Novartis Biomedical Research, Cambridge, Massachusetts 02139, United States.
Novartis Biomedical Research, San Diego, California 92121, United States.
ACS Chem Biol. 2024 Apr 19;19(4):938-952. doi: 10.1021/acschembio.3c00737. Epub 2024 Apr 2.
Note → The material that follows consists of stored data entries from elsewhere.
/-! ## wact -/

@[simp] theorem wact_cycle (ix sub v : Nat) : (d.wact ix sub v).cycle = d.cycle := rfl
@[simp] theorem wact_ringNs (ix sub v : Nat) : (d.wact ix sub v).ringNs = d.ringNs := rfl
@[simp] theorem wact_ringFrac (ix sub v : Nat) : (d.wact ix sub v).ringFrac = d.ringFrac := rfl
@[simp] theorem wact_steer (ix sub v : Nat) : (d.wact ix sub v).steer = d.steer := rfl
@[simp] theorem wact_steerRem (ix sub v : Nat) : (d.wact ix sub v).steerRem = d.steerRem := rfl
@[simp] theorem wact_refclk (ix sub v : Nat) : (d.wact ix sub v).refclk = d.refclk := rfl
@[simp] theorem wact_relock (ix sub v : Nat) : (d.wact ix sub v).relock = d.relock := rfl
@[simp] theorem wact_freeCtr (ix sub v : Nat) : (d.wact ix sub v).freeCtr = d.freeCtr := rfl
@[simp] theorem wact_pend (ix sub v : Nat) : (d.wact ix sub v).pend = d.pend := rfl
@[simp] theorem wact_ring (ix sub v : Nat) : (d.wact ix sub v).ring = d.ring := rfl
@[simp] theorem wact_event (ix sub v : Nat) : (d.wact ix sub v).event = d.event := rfl
@[simp] theorem wact_pins (ix sub v : Nat) : (d.wact ix sub v).pins = d.pins := rfl
@[simp] theorem wact_sites (ix sub v : Nat) : (d.wact ix sub v).sites = d.sites := rfl
@[simp] theorem wact_dps (ix sub v : Nat) : (d.wact ix sub v).dps = d.dps := rfl
@[simp] theorem wact_mem (ix sub v : Nat) : (d.wact ix sub v).mem = d.mem := rfl
@[simp] theorem wact_heads (ix sub v : Nat) : (d.wact ix sub v).heads = d.heads := rfl
@[simp] theorem wact_boot (ix sub v : Nat) : (d.wact ix sub v).boot = d.boot := rfl
@[simp] theorem wact_power (ix sub v : Nat) : (d.wact ix sub v).power = d.power := rfl
@[simp] theorem wact_ledger (ix sub v : Nat) : (d.wact ix sub v).ledger = d.ledger := rfl

/-! ## addSat -/

@[simp] theorem addSat_cycle (ix sub b n : Nat) : (d.addSat ix sub b n).cycle = d.cycle := rfl
@[simp] theorem addSat_ringNs (ix sub b n : Nat) : (d.addSat ix sub b n).ringNs = d.ringNs := rfl
@[simp] theorem addSat_ringFrac (ix sub b n : Nat) : (d.addSat ix sub b n).ringFrac = d.ringFrac := rfl
@[simp] theorem addSat_steer (ix sub b n : Nat) : (d.addSat ix sub b n).steer = d.steer := rfl
@[simp] theorem addSat_steerRem (ix sub b n : Nat) : (d.addSat ix sub b n).steerRem = d.steerRem := rfl
@[simp] theorem addSat_refclk (ix sub b n : Nat) : (d.addSat ix sub b n).refclk = d.refclk := rfl
@[simp] theorem addSat_relock (ix sub b n : Nat) : (d.addSat ix sub b n).relock = d.relock := rfl
@[simp] theorem addSat_freeCtr (ix sub b n : Nat) : (d.addSat ix sub b n).freeCtr = d.freeCtr := rfl
@[simp] theorem addSat_pend (ix sub b n : Nat) : (d.addSat ix sub b n).pend = d.pend := rfl
@[simp] theorem addSat_ring (ix sub b n : Nat) : (d.addSat ix sub b n).ring = d.ring := rfl
@[simp] theorem addSat_event (ix sub b n : Nat) : (d.addSat ix sub b n).event = d.event := rfl
@[simp] theorem addSat_pins (ix sub b n : Nat) : (d.addSat ix sub b n).pins = d.pins := rfl
@[simp] theorem addSat_sites (ix sub b n : Nat) : (d.addSat ix sub b n).sites = d.sites := rfl
@[simp] theorem addSat_dps (ix sub b n : Nat) : (d.addSat ix sub b n).dps = d.dps := rfl
@[simp] theorem addSat_mem (ix sub b n : Nat) : (d.addSat ix sub b n).mem = d.mem := rfl
@[simp] theorem addSat_heads (ix sub b n : Nat) : (d.addSat ix sub b n).heads = d.heads := rfl
@[simp] theorem addSat_boot (ix sub b n : Nat) : (d.addSat ix sub b n).boot = d.boot := rfl
@[simp] theorem addSat_power (ix sub b n : Nat) : (d.addSat ix sub b n).power = d.power := rfl
@[simp] theorem addSat_ledger (ix sub b n : Nat) : (d.addSat ix sub b n).ledger = d.ledger := rfl
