theorem meets_SerialPortsServe_ssp :
    let d := (at_ [servicePort .ssp, (okey 0x1250 0x05, 1)]).dev
    let e := (with_ (sspSelected true) [servicePort .ssp, (okey 0x1250 0x05, 1)]).dev
    let site := BitVec.ofNat 16 (siteIx 127)
    d.boot.held = false ∧ d.o 0x1250 0x05 ≠ 0 ∧ (at_ []).dev.o 0x1250 0x05 = 0 ∧
    (sspHeaderError 1 (sspOf 1 site 9 0 4 []) = none ∧ sspHeaderError 1 (sspOf 2 site 9 0 4 []) = some sspHeaderCrc ∧
      sspHeaderError 5 (sspOf 5 0 0 0 7 []) = some sspLength ∧ sspHeaderError 5 (sspOf 5 0 0 0 8 []) = none ∧
      sspHeaderError 1 (sspOf 1 site 9 0 1024 []) = none ∧ sspHeaderError 1 (sspOf 1 site 9 0 1025 []) = some sspLength) ∧
    (e.readKind .ssp (siteIx 127) 9 = none ∧ e.readKind .ssp (siteIx 127) 0x0F = some 1 ∧ indexDefined (siteIx 127) = true ∧
      objKind (siteIx 127) 9 ≠ .undefined) ∧
    ((sspOf 2 site 9 9 4 [1, 2]).data.length < 4 ∧ crc8 ([1, 2, 3, 4].map (BitVec.ofNat 8)) ≠ 0) ∧
    (objSize (siteIx 127) 9 = 4 ∧ e.accessKind .ssp true (siteIx 127) 3 = some 1) ∧
    d.accepts .ssp (siteIx 127) 9 64 false := by
  simp only [Device.accepts]
  and_intros <;> decide +kernel

theorem meets_SerialPortsServe_selected :
    let d := (at_ [servicePort .ssp, (okey 0x1250 0x05, 1)]).dev
    (d.sspSelected false).accessKind .ssp true (siteIx 127) 9 = none ∧ (d.sspSelected true).accessKind .ssp true (siteIx 127) 9 = none ∧
    crc8 (sspHeader 6 { sspOf 6 0 0 0 0 [] with hcrc := 0 }) ≠ 0 ∧ crc8 (sspHeader 6 (sspOf 6 0 0 0 0 [])) = (sspOf 6 0 0 0 0 []).hcrc.toNat := by
  decide +kernel

/-! ## Premises: calibration, power, the machine -/

theorem meets_CalibrationsRun :
    let d := (at_ []).dev
    let tile (s : Nat) (c : Cal) : Device := (with_ (fun e => e.setCal 7 c) ([(okey 0x1417 0x01, s), (okey 0x1317 0x0B, 0)] ++ supervised)).dev
    let run (i : Fin 137) (x : Coefs) : CalUnit := ⟨i, some x⟩
    let a : Coefs := ⟨5, -6, [1000, -7], [0], [0]⟩
    let b : Coefs := ⟨9, -9, [0, 993], [50000], [100]⟩
    let c : Coefs := ⟨10, -9, [1001], [50001], [100]⟩
    d.boot.held = false ∧ (tile 1 Cal.init).boot.held = false ∧
    (d.accepts .ssp 0x1400 0x05 0x03FF false ∧ bitf 0x03FF 8 2 ≠ 0 ∧ d.accepts .ssp 0x1400 0x05 0x00FF false ∧ bitf 0x00FF 8 2 = 0) ∧
    ((tile 1 Cal.init).calMayStart 7 = true ∧ (∀ n ∈ tileChans 7, (tile 1 Cal.init).tmuBusy n = false) ∧ d.calMayStart 7 = false) ∧
    (d.calState 7 ≠ 2 ∧ d.calState 7 ≠ 3 ∧ (tile 2 Cal.init).calState 7 = 2 ∧ (tile 3 Cal.init).calState 7 = 3) ∧
    (bit ((tile 2 { Cal.init with kinds := 2 }).calOf 7).kinds 1 = true ∧ (1 ∈ calUnits 1 ∧ 1 ∉ calUnits 2)) ∧
    (unitRejected [run 0 a, run 1 a] [run 0 b, run 1 b] false 1 = false ∧ unitOf [run 1 a] 1 = some a ∧ meanCoefs a b = ⟨7, -7, [500, 493], [25000], [50]⟩ ∧
      unitRejected [run 0 a, run 1 a] [run 0 b, ⟨1, none⟩] false 1 = true ∧ unitRejected [run 0 a, run 1 a] [run 0 b, run 1 c] false 1 = true ∧
      unitRejected [run 0 a, run 1 a] [run 0 c, run 1 b] false 1 = true ∧ unitRejected [run 136 a] [run 136 b] false 136 = false ∧
      unitRejected [run 65 a] [run 65 c] false 65 = true ∧ unitRejected [run 65 a] [run 65 b] true 65 = true) ∧
    ((calUnits 3).length = 137 ∧ (tile 2 Cal.init).runUnits 7 < (1 : BitVec 8).toNat ∧ (tile 3 Cal.init).o 0x1417 0x0A ≤ 137 ∧
      (137 : BitVec 8).toNat ≤ (tile 3 { Cal.init with kinds := 3, checked := some true }).runUnits 7 ∧
      65 = (tile 2 { Cal.init with kinds := 3, checked := some false }).runUnits 7) ∧
    ((tile 2 { Cal.init with kinds := 2 }).levelRun 7 = true ∧ (tile 2 { Cal.init with kinds := 2 }).calState 7 ≠ 4 ∧
      ((tile 2 { Cal.init with kinds := 2 }).calOf 7).checked = none ∧ ((tile 2 { Cal.init with kinds := 2 }).calOf 7).path = [] ∧
      ((tile 2 { Cal.init with kinds := 2 }).calOf 7).pathUsed = [] ∧ (tile 2 { Cal.init with kinds := 3 }).levelRun 7 = false ∧
      ((tile 2 { Cal.init with kinds := 3 }).w 0x1417 0x0A 65).levelRun 7 = true ∧
      ((tile 3 { Cal.init with kinds := 3 }).w 0x1417 0x0A 201).levelRun 7 = false ∧
      ((tile 3 { Cal.init with kinds := 3 }).w 0x1417 0x0A 202).levelRun 7 = true ∧ d.levelRun 7 = false) ∧
    ((tile 4 Cal.init).calState 7 = 4 ∧ ((tile 3 { Cal.init with kinds := 2, checked := some false }).calOf 7).checked ≠ none) ∧
    (referencesOk 247500 990000 = true ∧ referencesOk 252500 1010000 = true ∧ referencesOk 252501 1010000 = false ∧ referencesOk 250000 989999 = false ∧
      referencesOk (-1) 1000000 = false) ∧
    ((d.calOf 7).retryAt = none ∧ ((tile 0 { Cal.init with retryAt := some 100000000 }).calOf 7).retryAt = some 100000000 ∧
      100000000 ≤ d.cycle ∧ d.cycle < 100000001) ∧
    (d.o 0x1400 0x01 = 1 ∧ ((tile 0 Cal.init).calOf 7).suspended = false ∧ (tile 0 Cal.init).calState 7 < 2) := by
  simp only [Device.accepts]
  and_intros <;> decide +kernel
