-- ==== Sys2Proof/Config.lean ====
section
/-! DEFINITION. The parameters the model takes (spec/00_scope.md R7). CORE leaves no result of an instruction undefined, so there is no free value here; what a launch leaves open (REG_INIT, PC_INIT) is a field of Launch. -/

namespace Sys2Proof

/-- ARITH_MODE (R7, 41_alu.md R144): how ADD and SUB treat overflow. -/
inductive ArithMode where
  | saturating
  | wrapping
  deriving DecidableEq, Repr

/-- JALR_ORDER (R7, 43_control_flow.md R163): whether JALR writes the link before it reads rs1. -/
inductive JalrOrder where
  | linkFirst
  | readFirst
  deriving DecidableEq, Repr

/-- MISALIGNED (R7, 20_memory.md R47): a 4-byte access at an address that is no multiple of 4. -/
inductive MisalignedMode where
  | bytewise
  | fault
  deriving DecidableEq, Repr

/-- PC_OVERFLOW (R7, 40_cycle.md R116): a sequential or branch pc that leaves the address space. -/
inductive PcOverflow where
  | wrap
  | fault
  deriving DecidableEq, Repr

/-- The parameters that stay fixed while the machine runs (R7). -/
structure Params where
  /-- MEM_SIZE: how many bytes of memory exist. -/
  memSize : Nat
  arithMode : ArithMode
  jalrOrder : JalrOrder
  misaligned : MisalignedMode
  pcOverflow : PcOverflow
  deriving DecidableEq, Repr

/-- The defaults of R7. -/
def Params.default : Params where
  memSize := 1048576
  arithMode := .saturating
  jalrOrder := .linkFirst
  misaligned := .bytewise
  pcOverflow := .wrap

/-- The range R7 gives MEM_SIZE. -/
abbrev Params.wf (p : Params) : Prop := 4 ≤ p.memSize ∧ p.memSize ≤ 1048576

/-- Everything a construction of the machine is given (R7, 70_reset_and_hazards.md R200). Entry i of regInit is REG_INIT(i);
entry 0 is discarded, since x0 is hardwired (10_state.md R23, R37). -/
structure Launch where
  params : Params
  regInit : Vector Word 32
  pcInit : Addr
  deriving DecidableEq, Repr

/-- The launch State.reset uses: the defaults of R7, every register 0 and pc 0. DESIGN CHOICE, unsafe (log 1, log 2): the spec
gives no value for REG_INIT or PC_INIT, so no statement rests on these zeros. -/
def Launch.default : Launch where
  params := Params.default
  regInit := Vector.replicate 32 0
  pcInit := 0

end Sys2Proof
end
Phenotypic assays have become an established approach to drug discovery. Greater disease relevance is often achieved through cellular models with increased complexity and more detailed readouts, such as gene expression or advanced imaging. However, the intricate nature and cost of these assays impose limitations on their screening capacity, often restricting screens to well-characterized small compound sets such as chemogenomics libraries. Here, we outline a cheminformatics approach to identify a small set of compounds with likely novel mechanisms of action (MoAs), expanding the MoA search space for throughput limited phenotypic assays. Our approach is based on mining existing large-scale, phenotypic high-throughput screening (HTS) data. It enables the identification of chemotypes that exhibit selectivity across multiple cell-based assays, which are characterized by persistent and broad structure activity relationships (SAR). We validate the effectiveness of our approach in broad cellular profiling assays (Cell Painting, DRUG-seq, and Promotor Signature Profiling) and chemical proteomics experiments. These experiments revealed that the compounds behave similarly to known chemogenetic libraries, but with a notable bias toward novel protein targets. To foster collaboration and advance research in this area, we have curated a public set of such compounds based on the PubChem BioAssay dataset and made it available for use by the scientific community.
表型分析已成为药物发现的一种既定方法。通过具有更高复杂性和更详细读数的细胞模型(如基因表达或高级成像),通常可以实现更大的疾病相关性。然而,这些测定的复杂性质和成本对其筛选能力施加了限制,通常将筛选限制在经过良好表征的小化合物集,如化学基因组文库。在这里,我们概述了一种计算化学方法,用于识别具有可能新作用机制(MoA)的一小部分化合物,从而扩展了通量有限的表型测定的 MoA 搜索空间。我们的方法基于挖掘现有的大规模表型高通量筛选(HTS)数据。它能够识别在多个基于细胞的测定中表现出选择性的化学型,这些化学型的特征是持久且广泛的结构活性关系(SAR)。我们在广泛的细胞分析测定(细胞绘图、DRUG-seq 和启动子特征分析)和化学蛋白质组学实验中验证了我们方法的有效性。这些实验表明,这些化合物的行为类似于已知的化学遗传学文库,但具有明显的新型蛋白质靶标偏向。为了促进该领域的合作和研究进展,我们根据 PubChem BioAssay 数据集整理了一组此类化合物,并供科学界使用。